▸ **What the exercise asks**: Every line of the entries below that mentions "classifyAllHeld" is to be copied out.

▸ **Stored data**:
##########

/-- Formats: the fields of the setup image. R154, R14: what the check of each word asks. R153, R154, R155: the take of the setup
image: BUSY, the first failing word, or the setup in force, with COMMAND raised and KEYTIME if an entry changes state (R93); the
recent passage list keeps what is younger than the hold-off (R85), and a fetch of a frame is removed, a current one abandoned
(R28). R166, R167: the time base counts on, and a seconds clock that is set starts its seconds afresh. -/
def Obligations.SetupIsAppliedWholeOrNotAtAll : Prop :=
  (∀ image : List Word,
    let bits := fun (k start width : Nat) => ((image.getD k 0).extractLsb' start width).toNat
    let x := Setup.ofImage image
    (∀ n : Fin 8,
      let l := x.lanes.get n
      (l.enable = true ↔ bits (12 + 4 * n.val) 0 1 = 1) ∧ l.slotWords = bits (12 + 4 * n.val) 8 8
        ∧ l.inCount = bits (12 + 4 * n.val) 16 5 ∧ l.outCount = bits (12 + 4 * n.val) 24 5 ∧ l.inBase = bits (13 + 4 * n.val) 0 32
        ∧ l.outBase = bits (14 + 4 * n.val) 0 32 ∧ l.holdLimit = bits (15 + 4 * n.val) 0 16 ∧ l.deadline = bits (15 + 4 * n.val) 16 16)
      ∧ (∀ f : Fin 8,
        let y := x.filters.get f
        (y.enable = true ↔ bits (4 + f.val) 24 1 = 1) ∧ y.code.toNat = bits (4 + f.val) 0 16 ∧ y.maskWidth = bits (4 + f.val) 16 5)
      ∧ (x.service = true ↔ bits 0 9 1 = 1) ∧ x.ringOffset = bits 2 0 16 ∧ x.capacity = bits 2 16 8
      ∧ x.holdOff = bits 3 0 16 ∧ x.enables.toNat = bits 3 16 7 ∧ (setTime image = true ↔ bits 0 8 1 = 1))
  ∧ (∀ (image : List Word) (clockSet : Bool) (blockBase : Nat),
    let x := Setup.ofImage image
    let passes := fun k => wordPasses image clockSet ⟨blockBase, 65536⟩ x k = true
    let clear := fun base bytes otherBase otherBytes : Nat =>
      base + bytes ≤ otherBase ∨ otherBase + otherBytes ≤ base
    (passes 0 ↔ ((image.getD 0 0).extractLsb' 0 8 = 1#8 ∧ (clockSet = true ∨ setTime image = true)))
      ∧ passes 1
      ∧ (passes 2 ↔ (0x1000 ≤ x.ringOffset ∧ x.ringOffset % 32 = 0 ∧ 16 ≤ x.capacity ∧ x.capacity ≤ 128
        ∧ x.ringOffset + x.capacity * 32 ≤ 0x10000))
      ∧ (passes 3 ↔ x.holdOff ≤ 3600)
      ∧ (∀ f : Fin 8, passes (4 + f.val) ↔ (x.filters.get f).maskWidth ≤ 15)
      ∧ ∀ n : Fin 8,
        let l := x.lanes.get n
        let slot := 4 * l.slotWords
        let placed := fun base bytes => base + bytes ≤ 0x400000 ∧ clear base bytes blockBase 65536
          ∧ ∀ m, m < n → (x.lanes.get m).enable = true →
            clear base bytes (x.lanes.get m).inBase ((x.lanes.get m).inCount * (4 * (x.lanes.get m).slotWords))
              ∧ clear base bytes (x.lanes.get m).outBase ((x.lanes.get m).outCount * (4 * (x.lanes.get m).slotWords))
        (passes (12 + 4 * n.val) ↔ ((l.slotWords = 16 ∨ l.slotWords = 32) ∧ 1 ≤ l.inCount ∧ l.inCount ≤ 16 ∧ 1 ≤ l.outCount
            ∧ l.outCount ≤ 16))
          ∧ (passes (13 + 4 * n.val) ↔ (l.inBase % slot = 0 ∧ (l.enable = true → placed l.inBase (l.inCount * slot))))
          ∧ (passes (14 + 4 * n.val) ↔ (l.outBase % slot = 0 ∧ (l.enable = true →
            placed l.outBase (l.outCount * slot) ∧ clear l.outBase (l.outCount * slot) l.inBase (l.inCount * slot))))
          ∧ (passes (15 + 4 * n.val) ↔ (l.holdLimit ≤ 255 ∧ 10 ≤ l.deadline ∧ l.deadline ≤ 2000)))
  ∧ ∀ (s : State) (image : List Word),
    let ended := fun o detail => ({ s with control := ⟨⟨1, o, detail⟩, false, s.control.raised ||| 2⟩ } : State)
    let quiet := (∀ c, s.context c = none) ∧ s.reports.waiting = [] ∧ s.reports.write = .idle
    let passes := fun k => wordPasses image s.controller.seconds.isSome s.blockRange (Setup.ofImage image) k
    (¬ quiet → s.takeSetup image = ended .busy 0)
      ∧ (∀ k : BitVec 8, quiet → k.toNat < 44 → passes k.toNat = false → (∀ j, j < k.toNat → passes j = true) →
        s.takeSetup image = ended .badImage k)
      ∧ (quiet → (∀ k, k < 44 → passes k = true) →
        let t := s.takeSetup image
        let changed := ∃ k,
          ((s.keys.entries.get k).evaluate (some (imageWord image 1))).state ≠ (s.keys.entries.get k).state
        t.setup = Setup.ofImage image ∧ t.reports.producer = 0 ∧ t.reports.consumer = 0
          ∧ t.reports.sequence = s.reports.sequence ∧ t.controller.setupPresent = true
          ∧ (s.controller.state ≠ .purging → t.controller.state = .running)
          ∧ (s.controller.state = .purging → t.controller.state = .purging)
          ∧ t.controller = { s.controller with
              state := t.controller.state
              setupPresent := true
              seconds := if setTime image = true then some (imageWord image 1) else s.controller.seconds
              millis := if setTime image = true then 0 else s.controller.millis }
          ∧ t.control.result = ⟨1, .done, 0⟩ ∧ t.control.setupRunning = false ∧ t.path = s.path ∧ t.mem = s.mem
          ∧ t.keys.highestSerial = s.keys.highestSerial ∧ t.contexts.table = s.contexts.table
          ∧ t.contexts.abandoned = s.contexts.abandoned
          ∧ (∀ q o, s.slots.held = some q → s.ports.r.access = some o → t.slots.held = none
            ∧ t.port .r = ⟨none, some (.done (some (o.access.size.extract 0xFFFFFFFF#32)))⟩)
          ∧ (s.slots.held = none ∨ s.ports.r.access = none → t.slots.held = s.slots.held ∧ t.port .r = s.port .r)
          ∧ t.port .c = s.port .c
          ∧ (∀ n, (t.slots.lanes.get n).underruns = (s.slots.lanes.get n).underruns)
          ∧ t.engine = s.engine ∧ t.load = s.load ∧ t.reports.waiting = s.reports.waiting ∧ t.reports.write = s.reports.write
          ∧ (∀ r, t.inSlot r = .free)
          ∧ (∀ r, (s.outSlot r).mark = false → t.outSlot r = ⟨.free, none, false⟩)
          ∧ (∀ r, (s.outSlot r).mark = true → t.outSlot r = { s.outSlot r with
              state := match (s.outSlot r).state.header with
                | some h => .draining h
                | none => (s.outSlot r).state })
          ∧ (∀ j : Job, j.fetchesFrame = true ↔ ∃ ring r, j = .fetchFrame ring r)
          ∧ t.agent.jobs = s.agent.jobs.filter (fun j => !j.fetchesFrame)
          ∧ (∀ k j rest, s.agent.position = some k → s.agent.jobs = j :: rest → j.fetchesFrame = true → s.abandonsJob t)
          ∧ (s.agent.position = none ∨ (∀ j rest, s.agent.jobs = j :: rest → j.fetchesFrame = false) → s.keepsJob t)
          ∧ (setTime image = true → changed → t.control.raised = s.control.raised ||| 16 ||| 2)
          ∧ (setTime image = false ∨ ¬ changed → t.control.raised = s.control.raised ||| 2)
          ∧ (setTime image = true → t.controller.seconds = some (imageWord image 1)
            ∧ t.keys = { s.keys with
              entries := s.keys.entries.map fun e => (e.evaluate (some (imageWord image 1))).settle })
          ∧ (setTime image = false → t.controller.seconds = s.controller.seconds ∧ t.keys = s.keys)
          ∧ t.contexts.recent = s.contexts.recent.filter fun e =>
            decide ((s.controller.time - e.time).toNat < (Setup.ofImage image).holdOff * 1000))

/-! ## Time -/

/-- R77, R78: a deadline that has reached zero closes a context LATE, a bound slot being spoiled first. R85: the oldest recent
entry expires at the hold-off. R167, R91, R93: the seconds clock rises after 1000 ms, and each key entry takes the state the new clock
gives it. That the event named when it is not due changes nothing is the model's choice (log 2). -/
def Obligations.DueEventsAreTakenWhenDue : Prop :=
  (∀ (s : State) (c : Fin 24) (x : Context), s.context c = some x →
    let late := fun state =>
      some { x with outcome := some (.late, s.controller.time), running := false, bound := none, state := state }
    let due := x.running = true ∧ x.deadline = 0
    let undecided := x.state ≠ .closing ∧ x.state ≠ .reporting
    let t := match x.bound with
      | some r => s.spoil r (s.notice .closedTransaction r (some c) (some x.identity) none)
      | none => s
    (¬ due → exec (.deadlineExpiry c) s = .next s)
      ∧ (due → undecided → x.mark = true → exec (.deadlineExpiry c) s = .next (t.setContext c (late .closing)).settle)
      ∧ (due → undecided → x.mark = false →
        exec (.deadlineExpiry c) s =
          .next ((((t.setContext c (late .reporting)).leaveReady (.derive c)).leaveReady (.verify c)).joinReports (.context c)).settle))
    ∧ (∀ (s : State) (e : RecentEntry) (rest : List RecentEntry), s.contexts.recent = e :: rest →
      (s.setup.holdOff * 1000 ≤ (s.controller.time - e.time).toNat →
          exec .recentEntryExpiry s = .next { s with contexts := { s.contexts with recent := rest } })
        ∧ ((s.controller.time - e.time).toNat < s.setup.holdOff * 1000 → exec .recentEntryExpiry s = .next s))
    ∧ ∀ (s : State) (clock : Word), s.controller.seconds = some clock →
      let aged := fun e : KeyEntry => (e.evaluate (some (clock + 1))).settle
      let changed := ∃ k, ((s.keys.entries.get k).evaluate (some (clock + 1))).state ≠ (s.keys.entries.get k).state
      let t : State := { s with
        controller := { s.controller with seconds := some (clock + 1), millis := 0 }
        keys := { s.keys with entries := s.keys.entries.map aged } }
      (s.controller.millis < 1000 → exec .secondsClockRise s = .next s)
        ∧ (1000 ≤ s.controller.millis → changed →
          exec .secondsClockRise s = .next { t with control := { s.control with raised := s.control.raised ||| 16 } })
        ∧ (1000 ≤ s.controller.millis → ¬ changed → exec .secondsClockRise s = .next t)

/-- R169: the end of a wake classifies the held accesses, each port's in turn, in the order the command carries (log 11); R172: a
purge that waited for it takes effect first, in any part state (a part halted or made RUNNING meanwhile is the model's choice,
log 14 and log 33). An awake part goes back to sleep when no watched access since the wake is unanswered, and not before. -/
def Obligations.WakeEndClassifiesHeldAccesses : Prop :=
  ∀ (s : State) (o : Order),
    (s.controller.purgeAtWake = false → s.controller.wake = .waking →
        exec (.wakeEnd o) s =
          .next (((({ s with controller := { s.controller with
            wake := if s.controller.state = .dormant then .awake else .asleep } } : State).classifyAllHeld o).relax).settle))
      ∧ (s.controller.purgeAtWake = true →
        ∃ t, s.purgedFrom t ∧ exec (.wakeEnd o) s = .next (((t.classifyAllHeld o).relax).settle))
      ∧ s.classifyAllHeld .cFirst = (s.classifyHeld .c).classifyHeld .r
      ∧ s.classifyAllHeld .rFirst = (s.classifyHeld .r).classifyHeld .c
      ∧ (∀ p a since, (s.port p).access = some ⟨a, .wake, since⟩ →
        s.classifyHeld p = (s.setPort p { s.port p with access := none }).classify p a)
      ∧ (∀ p, (∀ x, (s.port p).access = some x → x.phase ≠ .wake) → s.classifyHeld p = s)
      ∧ (s.noneHeld → s.classifyAllHeld o = s)
      ∧ (∀ p x, ((s.classifyAllHeld o).port p).access = some x → x.phase ≠ .wake)
      ∧ (s.controller.state = .dormant → s.controller.wake = .awake →
        (∀ p x, (s.port p).access = some x → x.sinceWake = false) →
          s.relax = { s with controller := { s.controller with wake := .asleep } })
      ∧ (s.controller.state ≠ .dormant ∨ s.controller.wake ≠ .awake
          ∨ (∃ p x, (s.port p).access = some x ∧ x.sinceWake = true) → s.relax = s)

/-! ## Lines, reset and power -/

/-- R170 with R29, R58, R84, R88, R96, R92, R123, R135, R147, R156: the power warning; accesses held for a wake are
classified after it (R169), which WakeEndClassifiesHeldAccesses states. That without power only the line changes is the model's
choice (log 20; while RESET is asserted it is R165), and so is that a purge which waits for a wake is kept (log 14). -/
def Obligations.PowerWarningHaltsThePart : Prop :=
  ∀ (s : State) (o : Order), s.controller.lines.pwarn = false →
    (s.controller.state = .halted ∨ s.controller.state = .purging ∨ s.controller.power ≠ .on →
        exec (.pwarnAssert o) s =
          .next { s with controller := { s.controller with lines := { s.controller.lines with pwarn := true } } })
      ∧ (s.controller.power = .on → s.controller.state ≠ .halted → s.controller.state ≠ .purging →
        ∃ t : State, exec (.pwarnAssert o) s = .next (t.classifyAllHeld o)
          ∧ ({ s with controller := { s.controller with lines := { s.controller.lines with pwarn := true } } } : State).haltedFrom t)

/-- R31, R122, R171: the releases of MREST, PURGE and PWARN; only the release of PWARN in HALTED does more than change its
line. -/
def Obligations.LineReleasesDoNoMore : Prop :=
  ∀ s : State,
    (exec .mrestRelease s = .next { s with controller := { s.controller with lines := { s.controller.lines with mrest := false } } })
      ∧ (exec .purgeRelease s = .next { s with controller := { s.controller with lines := { s.controller.lines with purge := false } } })
      ∧ (s.controller.lines.pwarn = true → ¬ (s.controller.power = .on ∧ s.controller.state = .halted) →
        exec .pwarnRelease s = .next { s with controller := { s.controller with lines := { s.controller.lines with pwarn := false } } })
      ∧ (s.controller.lines.pwarn = true → s.controller.power = .on → s.controller.state = .halted →
        exec .pwarnRelease s = .next { s with
          controller := { s.controller with
            state := if s.controller.setupPresent then .running else .unset
            wake := .asleep
            lines := { s.controller.lines with pwarn := false } }
          control := { s.control with raised := s.control.raised ||| 32 } })

/-- R172 with R82, R99, R120, R121, R134: the entry into PURGING, the assertion that waits for a wake or finds the part
PURGING, and (R165) the one made while RESET is asserted. The model's choices: without power only the line changes (log 20), the
erase mark of an assertion that waits is written at the assertion (log 32), and a part made RUNNING during a wake waits for its
end too (log 33); the operation is cut short against R9 (log 31). -/
def Obligations.PurgeEmptiesTheKeyTable : Prop :=
  ∀ s : State, s.controller.lines.purge = false →
    let lined := { s.controller with lines := { s.controller.lines with purge := true } }
    let marked := { s.keys with eraseMark := true }
    let waiting := { lined with wake := .waking, purgeAtWake := true }
    let before := fun x : PortState => { x with access := x.access.map fun o => { o with sinceWake := false } }
    (s.controller.power = .off ∨ (s.controller.power = .on ∧ s.controller.state = .purging) →
        exec .purgeAssert s = .next { s with controller := lined })
      ∧ (s.controller.power = .inReset → exec .purgeAssert s = .next { s with controller := lined, keys := marked })
      ∧ (s.controller.power = .on → s.controller.state ≠ .purging → s.controller.wake = .waking →
        exec .purgeAssert s = .next { s with controller := waiting, keys := marked })
      ∧ (s.controller.power = .on → s.controller.state = .dormant → s.controller.wake = .asleep →
        exec .purgeAssert s =
          .next { s with controller := waiting, keys := marked, ports := ⟨before s.ports.c, before s.ports.r⟩ })
      ∧ (s.controller.power = .on → s.controller.state ≠ .purging → s.controller.wake ≠ .waking →
        (s.controller.state = .dormant → s.controller.wake = .awake) →
        ∃ t, exec .purgeAssert s = .next t ∧ ({ s with controller := lined } : State).purgedFrom t)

##########

▸ **Result**:
            wake := if s.controller.state = .dormant then .awake else .asleep } } : State).classifyAllHeld o).relax).settle))
        ∃ t, s.purgedFrom t ∧ exec (.wakeEnd o) s = .next (((t.classifyAllHeld o).relax).settle))
      ∧ s.classifyAllHeld .cFirst = (s.classifyHeld .c).classifyHeld .r
      ∧ s.classifyAllHeld .rFirst = (s.classifyHeld .r).classifyHeld .c
      ∧ (s.noneHeld → s.classifyAllHeld o = s)
      ∧ (∀ p x, ((s.classifyAllHeld o).port p).access = some x → x.phase ≠ .wake)
        ∃ t : State, exec (.pwarnAssert o) s = .next (t.classifyAllHeld o)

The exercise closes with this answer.